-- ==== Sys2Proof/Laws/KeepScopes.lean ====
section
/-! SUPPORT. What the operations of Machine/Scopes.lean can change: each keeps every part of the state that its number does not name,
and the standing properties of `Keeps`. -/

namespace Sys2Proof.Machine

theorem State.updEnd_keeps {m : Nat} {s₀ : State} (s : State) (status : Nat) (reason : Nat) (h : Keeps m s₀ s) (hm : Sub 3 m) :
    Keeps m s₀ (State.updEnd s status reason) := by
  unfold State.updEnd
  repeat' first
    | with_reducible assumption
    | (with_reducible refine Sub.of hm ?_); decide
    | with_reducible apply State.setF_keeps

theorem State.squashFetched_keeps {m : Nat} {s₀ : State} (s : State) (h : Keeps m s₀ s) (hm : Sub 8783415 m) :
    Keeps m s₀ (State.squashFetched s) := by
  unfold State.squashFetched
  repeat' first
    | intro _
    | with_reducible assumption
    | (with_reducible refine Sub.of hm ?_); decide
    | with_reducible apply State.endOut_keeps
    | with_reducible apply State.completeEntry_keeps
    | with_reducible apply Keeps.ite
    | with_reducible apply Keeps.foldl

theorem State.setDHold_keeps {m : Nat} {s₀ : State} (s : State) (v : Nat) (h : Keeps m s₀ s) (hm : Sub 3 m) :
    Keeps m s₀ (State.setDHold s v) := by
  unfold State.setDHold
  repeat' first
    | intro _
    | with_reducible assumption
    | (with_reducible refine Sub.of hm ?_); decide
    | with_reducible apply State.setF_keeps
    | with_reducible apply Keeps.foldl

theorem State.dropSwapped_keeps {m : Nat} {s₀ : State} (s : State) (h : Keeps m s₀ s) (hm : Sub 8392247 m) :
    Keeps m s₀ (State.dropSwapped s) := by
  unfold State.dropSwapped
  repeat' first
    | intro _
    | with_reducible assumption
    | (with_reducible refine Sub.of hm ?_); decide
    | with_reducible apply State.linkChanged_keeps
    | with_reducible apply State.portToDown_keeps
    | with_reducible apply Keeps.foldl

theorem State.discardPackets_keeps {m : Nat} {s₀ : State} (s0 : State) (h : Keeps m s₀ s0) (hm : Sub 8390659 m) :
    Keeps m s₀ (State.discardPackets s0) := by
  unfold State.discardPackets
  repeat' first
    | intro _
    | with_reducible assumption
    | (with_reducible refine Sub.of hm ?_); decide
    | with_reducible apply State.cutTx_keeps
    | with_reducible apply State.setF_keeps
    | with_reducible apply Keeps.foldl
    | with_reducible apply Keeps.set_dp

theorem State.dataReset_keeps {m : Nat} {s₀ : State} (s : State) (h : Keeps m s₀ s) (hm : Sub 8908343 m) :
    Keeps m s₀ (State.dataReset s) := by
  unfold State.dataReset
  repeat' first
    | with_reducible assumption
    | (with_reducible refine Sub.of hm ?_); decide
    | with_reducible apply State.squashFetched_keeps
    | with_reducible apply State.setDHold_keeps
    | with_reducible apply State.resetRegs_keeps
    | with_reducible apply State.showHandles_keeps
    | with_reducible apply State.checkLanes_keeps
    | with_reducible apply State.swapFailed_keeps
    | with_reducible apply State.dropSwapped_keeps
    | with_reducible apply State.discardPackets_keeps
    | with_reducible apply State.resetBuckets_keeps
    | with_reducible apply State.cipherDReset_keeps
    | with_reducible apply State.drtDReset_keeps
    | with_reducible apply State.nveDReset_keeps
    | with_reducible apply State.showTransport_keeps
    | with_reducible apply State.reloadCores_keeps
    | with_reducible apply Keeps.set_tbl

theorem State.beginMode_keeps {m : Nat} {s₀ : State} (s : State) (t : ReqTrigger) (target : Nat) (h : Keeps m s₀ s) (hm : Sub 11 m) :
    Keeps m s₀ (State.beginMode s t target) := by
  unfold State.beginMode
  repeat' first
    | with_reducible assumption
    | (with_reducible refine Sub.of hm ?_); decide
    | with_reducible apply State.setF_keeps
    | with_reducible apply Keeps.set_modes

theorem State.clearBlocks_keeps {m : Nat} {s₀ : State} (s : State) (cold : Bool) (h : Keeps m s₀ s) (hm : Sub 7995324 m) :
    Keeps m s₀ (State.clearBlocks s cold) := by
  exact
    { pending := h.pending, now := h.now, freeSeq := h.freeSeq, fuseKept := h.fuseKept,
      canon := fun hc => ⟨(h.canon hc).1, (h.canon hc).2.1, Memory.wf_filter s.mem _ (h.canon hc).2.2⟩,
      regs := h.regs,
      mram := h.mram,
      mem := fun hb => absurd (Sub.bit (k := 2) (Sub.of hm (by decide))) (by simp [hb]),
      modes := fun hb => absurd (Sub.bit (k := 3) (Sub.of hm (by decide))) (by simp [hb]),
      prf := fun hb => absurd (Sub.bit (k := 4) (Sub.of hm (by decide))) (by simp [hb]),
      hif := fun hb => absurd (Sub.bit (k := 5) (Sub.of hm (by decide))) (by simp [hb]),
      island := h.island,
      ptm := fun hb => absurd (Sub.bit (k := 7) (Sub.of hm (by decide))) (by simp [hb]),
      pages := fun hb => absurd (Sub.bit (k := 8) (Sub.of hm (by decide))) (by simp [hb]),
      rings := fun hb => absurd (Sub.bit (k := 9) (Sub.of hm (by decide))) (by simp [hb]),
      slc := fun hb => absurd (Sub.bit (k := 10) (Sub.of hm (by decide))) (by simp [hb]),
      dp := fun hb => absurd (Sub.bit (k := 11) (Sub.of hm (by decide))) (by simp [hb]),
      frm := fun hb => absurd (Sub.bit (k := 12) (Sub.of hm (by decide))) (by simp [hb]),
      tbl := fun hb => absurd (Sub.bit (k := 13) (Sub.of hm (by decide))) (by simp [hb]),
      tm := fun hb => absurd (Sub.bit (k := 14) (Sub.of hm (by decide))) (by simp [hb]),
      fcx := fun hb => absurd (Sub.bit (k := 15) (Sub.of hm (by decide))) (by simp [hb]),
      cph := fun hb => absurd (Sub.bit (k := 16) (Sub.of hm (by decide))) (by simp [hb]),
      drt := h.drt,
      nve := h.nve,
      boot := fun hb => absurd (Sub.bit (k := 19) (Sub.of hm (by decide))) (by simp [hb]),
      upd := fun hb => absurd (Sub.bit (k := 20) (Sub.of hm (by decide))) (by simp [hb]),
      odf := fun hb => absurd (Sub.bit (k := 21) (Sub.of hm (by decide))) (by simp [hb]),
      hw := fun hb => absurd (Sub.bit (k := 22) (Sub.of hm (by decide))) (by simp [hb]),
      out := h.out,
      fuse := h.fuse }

...

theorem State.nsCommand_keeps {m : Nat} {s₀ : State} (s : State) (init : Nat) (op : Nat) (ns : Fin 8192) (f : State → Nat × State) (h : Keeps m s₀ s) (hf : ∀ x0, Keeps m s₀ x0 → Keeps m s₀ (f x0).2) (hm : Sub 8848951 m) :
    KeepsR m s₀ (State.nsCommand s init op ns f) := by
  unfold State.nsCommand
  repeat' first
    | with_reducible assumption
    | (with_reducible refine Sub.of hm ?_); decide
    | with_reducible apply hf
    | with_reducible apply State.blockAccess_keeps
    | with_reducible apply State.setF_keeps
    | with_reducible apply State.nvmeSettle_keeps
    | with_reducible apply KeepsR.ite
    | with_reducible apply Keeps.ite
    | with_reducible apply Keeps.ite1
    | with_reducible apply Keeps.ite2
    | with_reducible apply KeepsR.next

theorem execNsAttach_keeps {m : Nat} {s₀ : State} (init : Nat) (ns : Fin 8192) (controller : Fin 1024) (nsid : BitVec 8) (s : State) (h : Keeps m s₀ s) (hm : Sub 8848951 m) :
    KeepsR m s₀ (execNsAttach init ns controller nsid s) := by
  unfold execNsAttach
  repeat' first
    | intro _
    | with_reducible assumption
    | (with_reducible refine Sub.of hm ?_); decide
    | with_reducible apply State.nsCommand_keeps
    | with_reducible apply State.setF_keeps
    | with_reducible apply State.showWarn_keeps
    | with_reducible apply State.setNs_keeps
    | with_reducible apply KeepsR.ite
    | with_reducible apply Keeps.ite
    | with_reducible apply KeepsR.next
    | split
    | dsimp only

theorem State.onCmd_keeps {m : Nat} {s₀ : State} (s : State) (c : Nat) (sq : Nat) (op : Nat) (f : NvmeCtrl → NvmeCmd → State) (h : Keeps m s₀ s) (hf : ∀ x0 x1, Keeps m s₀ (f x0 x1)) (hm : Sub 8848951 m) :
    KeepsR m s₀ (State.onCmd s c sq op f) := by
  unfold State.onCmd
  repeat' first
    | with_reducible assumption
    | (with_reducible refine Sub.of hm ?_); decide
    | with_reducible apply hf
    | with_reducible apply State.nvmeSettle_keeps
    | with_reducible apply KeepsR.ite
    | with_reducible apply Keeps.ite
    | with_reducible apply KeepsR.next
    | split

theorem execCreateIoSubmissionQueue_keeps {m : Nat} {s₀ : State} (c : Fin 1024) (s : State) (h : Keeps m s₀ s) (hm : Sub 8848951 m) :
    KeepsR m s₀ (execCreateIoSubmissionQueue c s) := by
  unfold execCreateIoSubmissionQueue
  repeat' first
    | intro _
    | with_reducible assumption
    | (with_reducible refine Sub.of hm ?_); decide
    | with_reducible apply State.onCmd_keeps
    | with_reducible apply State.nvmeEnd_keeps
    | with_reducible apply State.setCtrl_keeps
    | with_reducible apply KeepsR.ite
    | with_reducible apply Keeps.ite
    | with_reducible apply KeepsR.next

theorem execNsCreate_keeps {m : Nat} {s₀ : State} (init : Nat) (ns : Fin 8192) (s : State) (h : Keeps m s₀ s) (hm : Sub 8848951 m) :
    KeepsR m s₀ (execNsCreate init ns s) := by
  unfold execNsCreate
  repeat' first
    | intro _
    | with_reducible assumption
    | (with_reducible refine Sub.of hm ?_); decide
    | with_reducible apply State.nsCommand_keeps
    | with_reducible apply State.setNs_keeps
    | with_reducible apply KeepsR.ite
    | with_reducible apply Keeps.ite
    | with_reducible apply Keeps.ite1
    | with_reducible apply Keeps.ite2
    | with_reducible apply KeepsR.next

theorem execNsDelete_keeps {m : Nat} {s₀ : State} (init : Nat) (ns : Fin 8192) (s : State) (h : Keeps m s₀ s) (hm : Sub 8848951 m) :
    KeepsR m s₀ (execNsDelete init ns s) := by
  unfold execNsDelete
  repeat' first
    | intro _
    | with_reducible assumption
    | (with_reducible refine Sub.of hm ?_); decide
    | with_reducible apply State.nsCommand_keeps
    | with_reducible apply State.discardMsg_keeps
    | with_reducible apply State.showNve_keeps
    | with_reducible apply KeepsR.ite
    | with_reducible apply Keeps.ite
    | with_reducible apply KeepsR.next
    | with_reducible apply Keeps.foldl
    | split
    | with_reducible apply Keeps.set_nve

## EXERCISE DESCRIPTION
Return each full line of the entries that contains the word "target".

## WRITTEN ANSWER
theorem State.beginMode_keeps {m : Nat} {s₀ : State} (s : State) (t : ReqTrigger) (target : Nat) (h : Keeps m s₀ s) (hm : Sub 11 m) :
    Keeps m s₀ (State.beginMode s t target) := by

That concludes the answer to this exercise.